1. Please describe the problem: //Edit: You can see a debugging summary in comment 23. Thinkpad T480s with Thinkpad Thunderbolt 3 Dock can no longer resume from sleep since kernel-6.4.0-0.rc0.20230428git33afd4b76393.7.fc39. There's only black screen, the laptop is not responsive, ssh can't connect, it has to be force-rebooted. //Edit: Turns out the resume finishes OK, but you have to wait for ~70 seconds. ** This only happens if the dock is attached. When not attached, resume works correctly. ** 2. What is the Version-Release number of the kernel: Latest tested stable kernel: kernel-6.4.8-200.fc38.x86_64 Latest tested unstable kernel: kernel-6.5.0-0.rc5.20230808git14f9643dc90a.37.fc39 The resume is 100% broken in them. 3. Did it work previously in Fedora? If so, what kernel version did the issue *first* appear? Old kernels are available for download at https://koji.fedoraproject.org/koji/packageinfo?packageID=8 : I narrowed the issue to a **single day** of kernel changes: kernel-6.4.0-0.rc0.20230427git6e98b09da931.5.fc39 - works 100% kernel-6.4.0-0.rc0.20230428git33afd4b76393.7.fc39 - broken 100% (The latest kernel in 6.3 series, kernel-6.3.13-200.fc38, works 100% as well). 4. Can you reproduce this issue? If so, please provide the steps to reproduce the issue below: Trivial to reproduce, and completely reliable. Have the dock connected and suspend the laptop, then try to resume it. In the older kernels, it works 100%, in the newer kernel, it breaks 100%. 5. Does this problem occur with the latest Rawhide kernel? To install the Rawhide kernel, run ``sudo dnf install fedora-repos-rawhide`` followed by ``sudo dnf update --enablerepo=rawhide kernel``: Yes, see 2). 6. Are you running any modules that not shipped with directly Fedora's kernel?: No. 7. Please attach the kernel logs. You can get the complete kernel log for a boot with ``journalctl --no-hostname -k > dmesg.txt``. If the issue occurred on a previous boot, use the journalctl ``-b`` flag. I can't get any kernel log after a failed resume. The logs are not written to the disk. The previous boot journal ends with a suspend message. @jforbes Since I narrowed down the kernel changes to a single day, I assume there's a high chance to get this fixed. I can try to bisect even individual commits, if required. But communication with kernel devs is my biggest worry. Can you try to reach out to the best person on my behalf, or at least advise me how to do that (who, how)? Thanks a lot.

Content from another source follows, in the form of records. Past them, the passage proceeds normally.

-- ==== Sys2Proof/Laws/Decode.lean ====
section
/-! SUPPORT. The fields of a command word (R50). -/

namespace Sys2Proof

@[simp] theorem opField_commandWord (skip : Half) (op : Byte) : opField (commandWord skip op) = op := by
  ext i hi
  simp [opField, commandWord, BitVec.getLsbD_eq_getElem hi, show i < 16 by omega, show i < 32 by omega]

@[simp] theorem rsvField_commandWord (skip : Half) (op : Byte) : rsvField (commandWord skip op) = 0 := by
  ext i hi
  simp [rsvField, commandWord]
  omega

@[simp] theorem skipField_commandWord (skip : Half) (op : Byte) : skipField (commandWord skip op) = skip := by
  ext i hi
  simp [skipField, commandWord, BitVec.getLsbD_eq_getElem hi, show 16 + i < 32 by omega,
    BitVec.getLsbD_of_ge op (16 + i) (by omega)]

theorem opField_toNat (w : Word) : (opField w).toNat = w.toNat % 0x100 := by
  simp [opField]

theorem rsvField_toNat (w : Word) : (rsvField w).toNat = w.toNat / 0x100 % 0x100 := by
  simp [rsvField, Nat.shiftRight_eq_div_pow]

theorem skipField_toNat (w : Word) : (skipField w).toNat = w.toNat / 0x10000 := by
  have := w.isLt
  simp [skipField, Nat.shiftRight_eq_div_pow]
  omega

/-- A word with a zero `RSV` is the word of its `SKIP` and `OP` fields (R50). -/
theorem commandWord_fields (w : Word) (h : rsvField w = 0) : commandWord (skipField w) (opField w) = w := by
  ext i hi
  have mid : i - 8 < 8 → w.getLsbD (8 + (i - 8)) = false := by
    simpa [rsvField] using congrArg (fun v => BitVec.getLsbD v (i - 8)) h
  simp only [commandWord, skipField, opField, BitVec.getElem_or, BitVec.getElem_shiftLeft, BitVec.getElem_setWidth,
    BitVec.getLsbD_extractLsb', Nat.zero_add]
  rw [← BitVec.getLsbD_eq_getElem hi]
  by_cases h1 : i < 8
  · simp [h1, show i < 16 by omega]
  · by_cases h2 : i < 16
    · rw [show 8 + (i - 8) = i by omega] at mid
      simp [h1, h2, mid (by omega)]
    · simp [h1, h2, show 16 + (i - 16) = i by omega]
      omega

end Sys2Proof
end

Created attachment 1982541 [details] lspci
> @jforbes Since I narrowed down the kernel changes to a single > day, I assume there's a high chance to get this fixed. I can try to bisect > even individual commits, if required. But communication with kernel devs is > my biggest worry. Can you try to reach out to the best person on my behalf, > or at least advise me how to do that (who, how)? Thanks a lot. While helpful, a single day in the merge window (rc0) is not a trivial number of commits. That day in particular was over 2700. If it is strictly in the thunderbolt code, there are few (4). Unfortunately thunderbolt interacts with USB and PCI as well, bringing the total commits closer to 300. A bisect would be helpful. If you don't have the time to do so, I can reach out, but if you are willing, Thunderbolt tends to react to bugs on bugzilla.kernel.org and they have bot which interfaces with linux-usb.org. Select USB as the component if filing a bugzilla there. Either way, let me know what you do here. We can either track the upstream to get a fix backported sooner, or I can act as an intermediary.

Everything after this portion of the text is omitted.